### WORK REQUEST
Below are some records; find each line that carries the word "measured" and copy it.

Items listed in a dataset

-- ==== Sys2Proof/Machine/Quality.lean ====
section
/-! DEFINITION. Quality windows and rate decisions: the judgement of a BER window, the drain timer, and SET_RATE_MODE (07). -/

namespace Sys2Proof.Machine

open Sys2Proof

/-! ### The judgement of a BER window (07, R123 to R125) -/

/-- The estimate of a window of n frames with m disagreements (07, R122 and R123). -/
def berEstimate (m n : Nat) : Nat := min 65535 (m * 1000000 / (n * Config.codedBits))

/-- The smoothing of Q_near (07, R123). -/
def smooth (q e : Nat) : Nat := (7 * q + e + 4) / 8

/-- The quality record with a completed window's estimate: e, Q_near, the mark, D; the window is closed (07, R123 and R124). -/
def Quality.measured (q : Quality) (e : Nat) : Quality :=
  let near := if q.firstWindow then e else smooth q.qNear e
  { q with
    window := none
    firstWindow := false
    estimate := e
    qNear := near
    decision := max near q.qFar }

/-- The run counters take values. -/
def State.setRuns (s : State) (down up : Nat) : State :=
  { s with quality := { s.quality with downRun := down, upRun := up } }

/-- The rate one step below (07, R125). -/
def Rate.below : Rate → Rate
  | .wide => .standard
  | .standard => .robust
  | .robust => .robust

/-- The rate one step above (07, R125). -/
def Rate.above : Rate → Rate
  | .robust => .standard
  | .standard => .wide
  | .wide => .wide

/-- The down condition of a rate (07, R125). -/
def State.downCondition (s : State) (r : Rate) : Bool :=
  match r with
  | .wide => decide (s.param .downW < s.quality.decision)
  | .standard => decide (s.param .downS < s.quality.decision)
  | .robust => false

/-- The up condition of a rate (07, R125). -/
def State.upCondition (s : State) (r : Rate) : Bool :=
  match r with
  | .wide => false
  | .standard => decide (s.quality.decision < s.param .upS)
  | .robust => decide (s.quality.decision < s.param .upR)

/-- D is above the critical threshold (07, R125). -/
def State.isCritical (s : State) : Bool := decide (s.param .critical < s.quality.decision)

/-- A step-down is decided; both counters are set to 0 (07, R125 and R128). -/
def State.stepDown (s : State) (critical : Bool) : State :=
  (s.setRuns 0 0).createPlan s.link.rate.below critical

/-- A step-up is decided; both counters are set to 0 (07, R125 and R127). -/
def State.stepUp (s : State) : State :=
  (s.setRuns 0 0).announce s.link.rate.above

/-- The judgement of a window by the present rate (07, R125, steps 1 to 4). -/
def State.decideRate (s : State) : State :=
  let r := s.link.rate
  if r ≠ .robust ∧ s.isCritical then s.stepDown true
  else if s.downCondition r then
    if s.param .downRunLength ≤ s.quality.downRun + 1 then s.stepDown false
    else s.setRuns (s.quality.downRun + 1) 0
  else if s.upCondition r then
    if s.param .upRunLength ≤ s.quality.upRun + 1 then s.stepUp
    else s.setRuns 0 (s.quality.upRun + 1)
  else s.setRuns 0 0

/-- Decisions are taken in AUTO with no rate change in progress and the link UP; a critical D forces a plan in DRAIN (07, R125 and
R130). -/
def State.decideOrHold (s : State) : State :=
  if s.quality.mode = .auto ∧ !s.changing ∧ s.isUp then s.decideRate
  else
    let s := s.setRuns 0 0
    if s.isCritical then s.stepPlan true else s

/-- A BER window ends (07, R123 to R125). -/
def State.judgeBer (s : State) (w : BerWindow) : State :=
  { s with quality := s.quality.measured (berEstimate w.disagreements w.frames) }.decideOrHold

/-- The BER window with one more frame arrival in it; a window opens at the first arrival after an event of R122 (07, R122). -/
def State.windowWith (s : State) (disagreements : Nat) : BerWindow :=
  match s.quality.window with
  | some w => { w with frames := w.frames + 1, disagreements := w.disagreements + disagreements }
  | none => { frames := 1, disagreements := disagreements, length := s.param .berWindow }

/-- A frame arrival is counted in the BER window; at its length the window ends (07, R122). -/
def State.countFrame (s : State) (disagreements : Nat) : State :=
  let w := s.windowWith disagreements
  if w.length ≤ w.frames then s.judgeBer w else { s with quality := { s.quality with window := some w } }

/-! ### The drain timer (07, R130 and R131) -/

/-- The drain timer of the plan has expired. -/
def State.drainDue (s : State) : Bool :=
  match s.quality.plan with
  | some p =>
    match p.phase with
    | .drain (some expiry) => s.due expiry
    | .drain none => false
    | .countdown _ => false
  | none => false

/-- The drain timer's expiry forces the step; while the link is not UP the plan waits (07, R130 and R131). -/
def State.takeDrainExpiry (s : State) : State :=
  if s.drainDue then s.stepPlan true else s

/-- DRAIN_TIMER_EXPIRY (07, R131). -/
def execDrainTimerExpiry (t : Time) (s : State) : Host.Outcome State Fault Refusal :=
  event t (fun s => s.takeDrainExpiry) s

/-! ### SET_RATE_MODE (07, R136) -/

/-- The rate mode is written. -/
def State.setMode (s : State) (m : RateMode) : State :=
  { s with quality := { s.quality with mode := m } }

/-- A SET_RATE_MODE record with mode AUTO (07, R136; 08, R142). -/
def State.takeRateAuto (s : State) (p : Port) (b1 : Byte) : State :=
  s.request p b1 0x26 (some ()) (fun s _ => (s.setMode .auto).done p b1 0x26)

/-- SET_RATE_MODE_AUTO (07, R136). -/
def execSetRateModeAuto (t : Time) (p : Port) (b1 : Byte) (s : State) : Host.Outcome State Fault Refusal :=
  event t (fun s => s.takeRateAuto p b1) s

/-- A SET_RATE_MODE record with mode FIXED: the run counters are set to 0 and the change to the rate is started if it can be (07,
R136; 08, R142). -/
def State.takeRateFixed (s : State) (p : Port) (b1 rate : Byte) : State :=
  s.request p b1 0x26 (Rate.ofCode rate.toNat) (fun s r =>
    (((s.setMode (.fixed r)).setRuns 0 0).fixedCheck).done p b1 0x26)

/-- SET_RATE_MODE_FIXED (07, R136). -/
def execSetRateModeFixed (t : Time) (p : Port) (b1 rate : Byte) (s : State) : Host.Outcome State Fault Refusal :=
  event t (fun s => s.takeRateFixed p b1 rate) s

end Sys2Proof.Machine
end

### SOLUTION TO THIS PROBLEM
def Quality.measured (q : Quality) (e : Nat) : Quality :=
  { s with quality := s.quality.measured (berEstimate w.disagreements w.frames) }.decideOrHold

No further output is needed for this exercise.